• [AIM OF THE EXERCISE] In the response, the entries must appear exactly as supplied.

• [DATA]
@[simp] theorem Gang.addProducer_wg (g : Gang) (ds : List Dest) (r : Bool) (f : Flg) : (g.addProducer ds r f).wg = g.wg := rfl
@[simp] theorem Gang.addProducer_idx (g : Gang) (ds : List Dest) (r : Bool) (f : Flg) : (g.addProducer ds r f).idx = g.idx := rfl
@[simp] theorem Gang.addProducer_n (g : Gang) (ds : List Dest) (r : Bool) (f : Flg) : (g.addProducer ds r f).n = g.n := rfl
@[simp] theorem Gang.addProducer_status (g : Gang) (ds : List Dest) (r : Bool) (f : Flg) : (g.addProducer ds r f).status = g.status := rfl
@[simp] theorem Gang.addProducer_pcs (g : Gang) (ds : List Dest) (r : Bool) (f : Flg) : (g.addProducer ds r f).pcs = g.pcs := rfl
@[simp] theorem Gang.addProducer_vr (g : Gang) (ds : List Dest) (r : Bool) (f : Flg) : (g.addProducer ds r f).vr = g.vr := rfl
@[simp] theorem Gang.addProducer_pr (g : Gang) (ds : List Dest) (r : Bool) (f : Flg) : (g.addProducer ds r f).pr = g.pr := rfl
@[simp] theorem Gang.addProducer_sr (g : Gang) (ds : List Dest) (r : Bool) (f : Flg) : (g.addProducer ds r f).sr = g.sr := rfl
@[simp] theorem Gang.addProducer_poison (g : Gang) (ds : List Dest) (r : Bool) (f : Flg) : (g.addProducer ds r f).poison = g.poison := rfl
@[simp] theorem Gang.addProducer_base (g : Gang) (ds : List Dest) (r : Bool) (f : Flg) : (g.addProducer ds r f).base = g.base := rfl
@[simp] theorem Gang.addProducer_xcount (g : Gang) (ds : List Dest) (r : Bool) (f : Flg) : (g.addProducer ds r f).xcount = g.xcount := rfl
@[simp] theorem Gang.addProducer_xlimit (g : Gang) (ds : List Dest) (r : Bool) (f : Flg) : (g.addProducer ds r f).xlimit = g.xlimit := rfl
@[simp] theorem Gang.addProducer_fpstat (g : Gang) (ds : List Dest) (r : Bool) (f : Flg) : (g.addProducer ds r f).fpstat = g.fpstat := rfl
@[simp] theorem Gang.addProducer_issuecnt (g : Gang) (ds : List Dest) (r : Bool) (f : Flg) : (g.addProducer ds r f).issuecnt = g.issuecnt := rfl
@[simp] theorem Gang.addProducer_lastIssue (g : Gang) (ds : List Dest) (r : Bool) (f : Flg) : (g.addProducer ds r f).lastIssue = g.lastIssue := rfl
@[simp] theorem Gang.addProducer_trapbase (g : Gang) (ds : List Dest) (r : Bool) (f : Flg) : (g.addProducer ds r f).trapbase = g.trapbase := rfl
@[simp] theorem Gang.addProducer_trapcause (g : Gang) (ds : List Dest) (r : Bool) (f : Flg) : (g.addProducer ds r f).trapcause = g.trapcause := rfl
@[simp] theorem Gang.addProducer_trappc (g : Gang) (ds : List Dest) (r : Bool) (f : Flg) : (g.addProducer ds r f).trappc = g.trappc := rfl
@[simp] theorem Gang.addProducer_trapaddr (g : Gang) (ds : List Dest) (r : Bool) (f : Flg) : (g.addProducer ds r f).trapaddr = g.trapaddr := rfl
@[simp] theorem Gang.addProducer_codemap (g : Gang) (ds : List Dest) (r : Bool) (f : Flg) : (g.addProducer ds r f).codemap = g.codemap := rfl
@[simp] theorem Gang.addProducer_handler (g : Gang) (ds : List Dest) (r : Bool) (f : Flg) : (g.addProducer ds r f).handler = g.handler := rfl
@[simp] theorem Gang.addProducer_trapped (g : Gang) (ds : List Dest) (r : Bool) (f : Flg) : (g.addProducer ds r f).trapped = g.trapped := rfl
@[simp] theorem Gang.addProducer_ord (g : Gang) (ds : List Dest) (r : Bool) (f : Flg) : (g.addProducer ds r f).ord = g.ord := rfl
@[simp] theorem Gang.addProducer_ordSusp (g : Gang) (ds : List Dest) (r : Bool) (f : Flg) : (g.addProducer ds r f).ordSusp = g.ordSusp := rfl
@[simp] theorem Gang.addProducer_fence (g : Gang) (ds : List Dest) (r : Bool) (f : Flg) : (g.addProducer ds r f).fence = g.fence := rfl
@[simp] theorem Gang.addProducer_unitOf (g : Gang) (ds : List Dest) (r : Bool) (f : Flg) : (g.addProducer ds r f).unitOf = g.unitOf := rfl
@[simp] theorem Gang.addProducer_slots (g : Gang) (ds : List Dest) (r : Bool) (f : Flg) : (g.addProducer ds r f).slots = g.slots := rfl
@[simp] theorem Gang.addProducer_splitCnt (g : Gang) (ds : List Dest) (r : Bool) (f : Flg) : (g.addProducer ds r f).splitCnt = g.splitCnt := rfl
@[simp] theorem Gang.addProducer_age (g : Gang) (ds : List Dest) (r : Bool) (f : Flg) : (g.addProducer ds r f).age = g.age := rfl
@[simp] theorem Gang.addProducer_unitAge (g : Gang) (ds : List Dest) (r : Bool) (f : Flg) : (g.addProducer ds r f).unitAge = g.unitAge := rfl
@[simp] theorem Gang.addProducer_waits (g : Gang) (ds : List Dest) (r : Bool) (f : Flg) : (g.addProducer ds r f).waits = g.waits := rfl
@[simp] theorem Gang.addProducer_cancel (g : Gang) (ds : List Dest) (r : Bool) (f : Flg) : (g.addProducer ds r f).cancel = g.cancel := rfl
@[simp] theorem Gang.addProducer_parked (g : Gang) (ds : List Dest) (r : Bool) (f : Flg) : (g.addProducer ds r f).parked = g.parked := rfl
@[simp] theorem Gang.addProducer_fresh (g : Gang) (ds : List Dest) (r : Bool) (f : Flg) : (g.addProducer ds r f).fresh = g.fresh := rfl
@[simp] theorem Gang.addProducer_active (g : Gang) (ds : List Dest) (r : Bool) (f : Flg) : (g.addProducer ds r f).active = g.active := rfl
@[simp] theorem Gang.addProducer_blocked (g : Gang) (ds : List Dest) (r : Bool) (f : Flg) : (g.addProducer ds r f).blocked = g.blocked := rfl
@[simp] theorem Gang.addProducer_yielded (g : Gang) (ds : List Dest) (r : Bool) (f : Flg) : (g.addProducer ds r f).yielded = g.yielded := rfl
@[simp] theorem Gang.addProducer_cmdIssued (g : Gang) (ds : List Dest) (r : Bool) (f : Flg) : (g.addProducer ds r f).cmdIssued = g.cmdIssued := rfl
@[simp] theorem Gang.addProducer_cmdDone (g : Gang) (ds : List Dest) (r : Bool) (f : Flg) : (g.addProducer ds r f).cmdDone = g.cmdDone := rfl
@[simp] theorem Gang.addProducer_cmdFault (g : Gang) (ds : List Dest) (r : Bool) (f : Flg) : (g.addProducer ds r f).cmdFault = g.cmdFault := rfl
@[simp] theorem Gang.addProducer_qops (g : Gang) (ds : List Dest) (r : Bool) (f : Flg) : (g.addProducer ds r f).qops = g.qops := rfl
@[simp] theorem Gang.addProducer_mops (g : Gang) (ds : List Dest) (r : Bool) (f : Flg) : (g.addProducer ds r f).mops = g.mops := rfl
@[simp] theorem Gang.addProducer_rdvCnt (g : Gang) (ds : List Dest) (r : Bool) (f : Flg) : (g.addProducer ds r f).rdvCnt = g.rdvCnt := rfl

• [SOLUTION FOR THIS EXERCISE]
@[simp] theorem Gang.addProducer_wg (g : Gang) (ds : List Dest) (r : Bool) (f : Flg) : (g.addProducer ds r f).wg = g.wg := rfl
@[simp] theorem Gang.addProducer_idx (g : Gang) (ds : List Dest) (r : Bool) (f : Flg) : (g.addProducer ds r f).idx = g.idx := rfl
@[simp] theorem Gang.addProducer_n (g : Gang) (ds : List Dest) (r : Bool) (f : Flg) : (g.addProducer ds r f).n = g.n := rfl
@[simp] theorem Gang.addProducer_status (g : Gang) (ds : List Dest) (r : Bool) (f : Flg) : (g.addProducer ds r f).status = g.status := rfl
@[simp] theorem Gang.addProducer_pcs (g : Gang) (ds : List Dest) (r : Bool) (f : Flg) : (g.addProducer ds r f).pcs = g.pcs := rfl
@[simp] theorem Gang.addProducer_vr (g : Gang) (ds : List Dest) (r : Bool) (f : Flg) : (g.addProducer ds r f).vr = g.vr := rfl
@[simp] theorem Gang.addProducer_pr (g : Gang) (ds : List Dest) (r : Bool) (f : Flg) : (g.addProducer ds r f).pr = g.pr := rfl
@[simp] theorem Gang.addProducer_sr (g : Gang) (ds : List Dest) (r : Bool) (f : Flg) : (g.addProducer ds r f).sr = g.sr := rfl
@[simp] theorem Gang.addProducer_poison (g : Gang) (ds : List Dest) (r : Bool) (f : Flg) : (g.addProducer ds r f).poison = g.poison := rfl
@[simp] theorem Gang.addProducer_base (g : Gang) (ds : List Dest) (r : Bool) (f : Flg) : (g.addProducer ds r f).base = g.base := rfl
@[simp] theorem Gang.addProducer_xcount (g : Gang) (ds : List Dest) (r : Bool) (f : Flg) : (g.addProducer ds r f).xcount = g.xcount := rfl
@[simp] theorem Gang.addProducer_xlimit (g : Gang) (ds : List Dest) (r : Bool) (f : Flg) : (g.addProducer ds r f).xlimit = g.xlimit := rfl
@[simp] theorem Gang.addProducer_fpstat (g : Gang) (ds : List Dest) (r : Bool) (f : Flg) : (g.addProducer ds r f).fpstat = g.fpstat := rfl
@[simp] theorem Gang.addProducer_issuecnt (g : Gang) (ds : List Dest) (r : Bool) (f : Flg) : (g.addProducer ds r f).issuecnt = g.issuecnt := rfl
@[simp] theorem Gang.addProducer_lastIssue (g : Gang) (ds : List Dest) (r : Bool) (f : Flg) : (g.addProducer ds r f).lastIssue = g.lastIssue := rfl
@[simp] theorem Gang.addProducer_trapbase (g : Gang) (ds : List Dest) (r : Bool) (f : Flg) : (g.addProducer ds r f).trapbase = g.trapbase := rfl
@[simp] theorem Gang.addProducer_trapcause (g : Gang) (ds : List Dest) (r : Bool) (f : Flg) : (g.addProducer ds r f).trapcause = g.trapcause := rfl
@[simp] theorem Gang.addProducer_trappc (g : Gang) (ds : List Dest) (r : Bool) (f : Flg) : (g.addProducer ds r f).trappc = g.trappc := rfl
@[simp] theorem Gang.addProducer_trapaddr (g : Gang) (ds : List Dest) (r : Bool) (f : Flg) : (g.addProducer ds r f).trapaddr = g.trapaddr := rfl
@[simp] theorem Gang.addProducer_codemap (g : Gang) (ds : List Dest) (r : Bool) (f : Flg) : (g.addProducer ds r f).codemap = g.codemap := rfl
@[simp] theorem Gang.addProducer_handler (g : Gang) (ds : List Dest) (r : Bool) (f : Flg) : (g.addProducer ds r f).handler = g.handler := rfl
@[simp] theorem Gang.addProducer_trapped (g : Gang) (ds : List Dest) (r : Bool) (f : Flg) : (g.addProducer ds r f).trapped = g.trapped := rfl
@[simp] theorem Gang.addProducer_ord (g : Gang) (ds : List Dest) (r : Bool) (f : Flg) : (g.addProducer ds r f).ord = g.ord := rfl
@[simp] theorem Gang.addProducer_ordSusp (g : Gang) (ds : List Dest) (r : Bool) (f : Flg) : (g.addProducer ds r f).ordSusp = g.ordSusp := rfl
@[simp] theorem Gang.addProducer_fence (g : Gang) (ds : List Dest) (r : Bool) (f : Flg) : (g.addProducer ds r f).fence = g.fence := rfl
@[simp] theorem Gang.addProducer_unitOf (g : Gang) (ds : List Dest) (r : Bool) (f : Flg) : (g.addProducer ds r f).unitOf = g.unitOf := rfl
@[simp] theorem Gang.addProducer_slots (g : Gang) (ds : List Dest) (r : Bool) (f : Flg) : (g.addProducer ds r f).slots = g.slots := rfl
@[simp] theorem Gang.addProducer_splitCnt (g : Gang) (ds : List Dest) (r : Bool) (f : Flg) : (g.addProducer ds r f).splitCnt = g.splitCnt := rfl
@[simp] theorem Gang.addProducer_age (g : Gang) (ds : List Dest) (r : Bool) (f : Flg) : (g.addProducer ds r f).age = g.age := rfl
@[simp] theorem Gang.addProducer_unitAge (g : Gang) (ds : List Dest) (r : Bool) (f : Flg) : (g.addProducer ds r f).unitAge = g.unitAge := rfl
@[simp] theorem Gang.addProducer_waits (g : Gang) (ds : List Dest) (r : Bool) (f : Flg) : (g.addProducer ds r f).waits = g.waits := rfl
@[simp] theorem Gang.addProducer_cancel (g : Gang) (ds : List Dest) (r : Bool) (f : Flg) : (g.addProducer ds r f).cancel = g.cancel := rfl
@[simp] theorem Gang.addProducer_parked (g : Gang) (ds : List Dest) (r : Bool) (f : Flg) : (g.addProducer ds r f).parked = g.parked := rfl
@[simp] theorem Gang.addProducer_fresh (g : Gang) (ds : List Dest) (r : Bool) (f : Flg) : (g.addProducer ds r f).fresh = g.fresh := rfl
@[simp] theorem Gang.addProducer_active (g : Gang) (ds : List Dest) (r : Bool) (f : Flg) : (g.addProducer ds r f).active = g.active := rfl
@[simp] theorem Gang.addProducer_blocked (g : Gang) (ds : List Dest) (r : Bool) (f : Flg) : (g.addProducer ds r f).blocked = g.blocked := rfl
@[simp] theorem Gang.addProducer_yielded (g : Gang) (ds : List Dest) (r : Bool) (f : Flg) : (g.addProducer ds r f).yielded = g.yielded := rfl
@[simp] theorem Gang.addProducer_cmdIssued (g : Gang) (ds : List Dest) (r : Bool) (f : Flg) : (g.addProducer ds r f).cmdIssued = g.cmdIssued := rfl
@[simp] theorem Gang.addProducer_cmdDone (g : Gang) (ds : List Dest) (r : Bool) (f : Flg) : (g.addProducer ds r f).cmdDone = g.cmdDone := rfl
@[simp] theorem Gang.addProducer_cmdFault (g : Gang) (ds : List Dest) (r : Bool) (f : Flg) : (g.addProducer ds r f).cmdFault = g.cmdFault := rfl
@[simp] theorem Gang.addProducer_qops (g : Gang) (ds : List Dest) (r : Bool) (f : Flg) : (g.addProducer ds r f).qops = g.qops := rfl
@[simp] theorem Gang.addProducer_mops (g : Gang) (ds : List Dest) (r : Bool) (f : Flg) : (g.addProducer ds r f).mops = g.mops := rfl
@[simp] theorem Gang.addProducer_rdvCnt (g : Gang) (ds : List Dest) (r : Bool) (f : Flg) : (g.addProducer ds r f).rdvCnt = g.rdvCnt := rfl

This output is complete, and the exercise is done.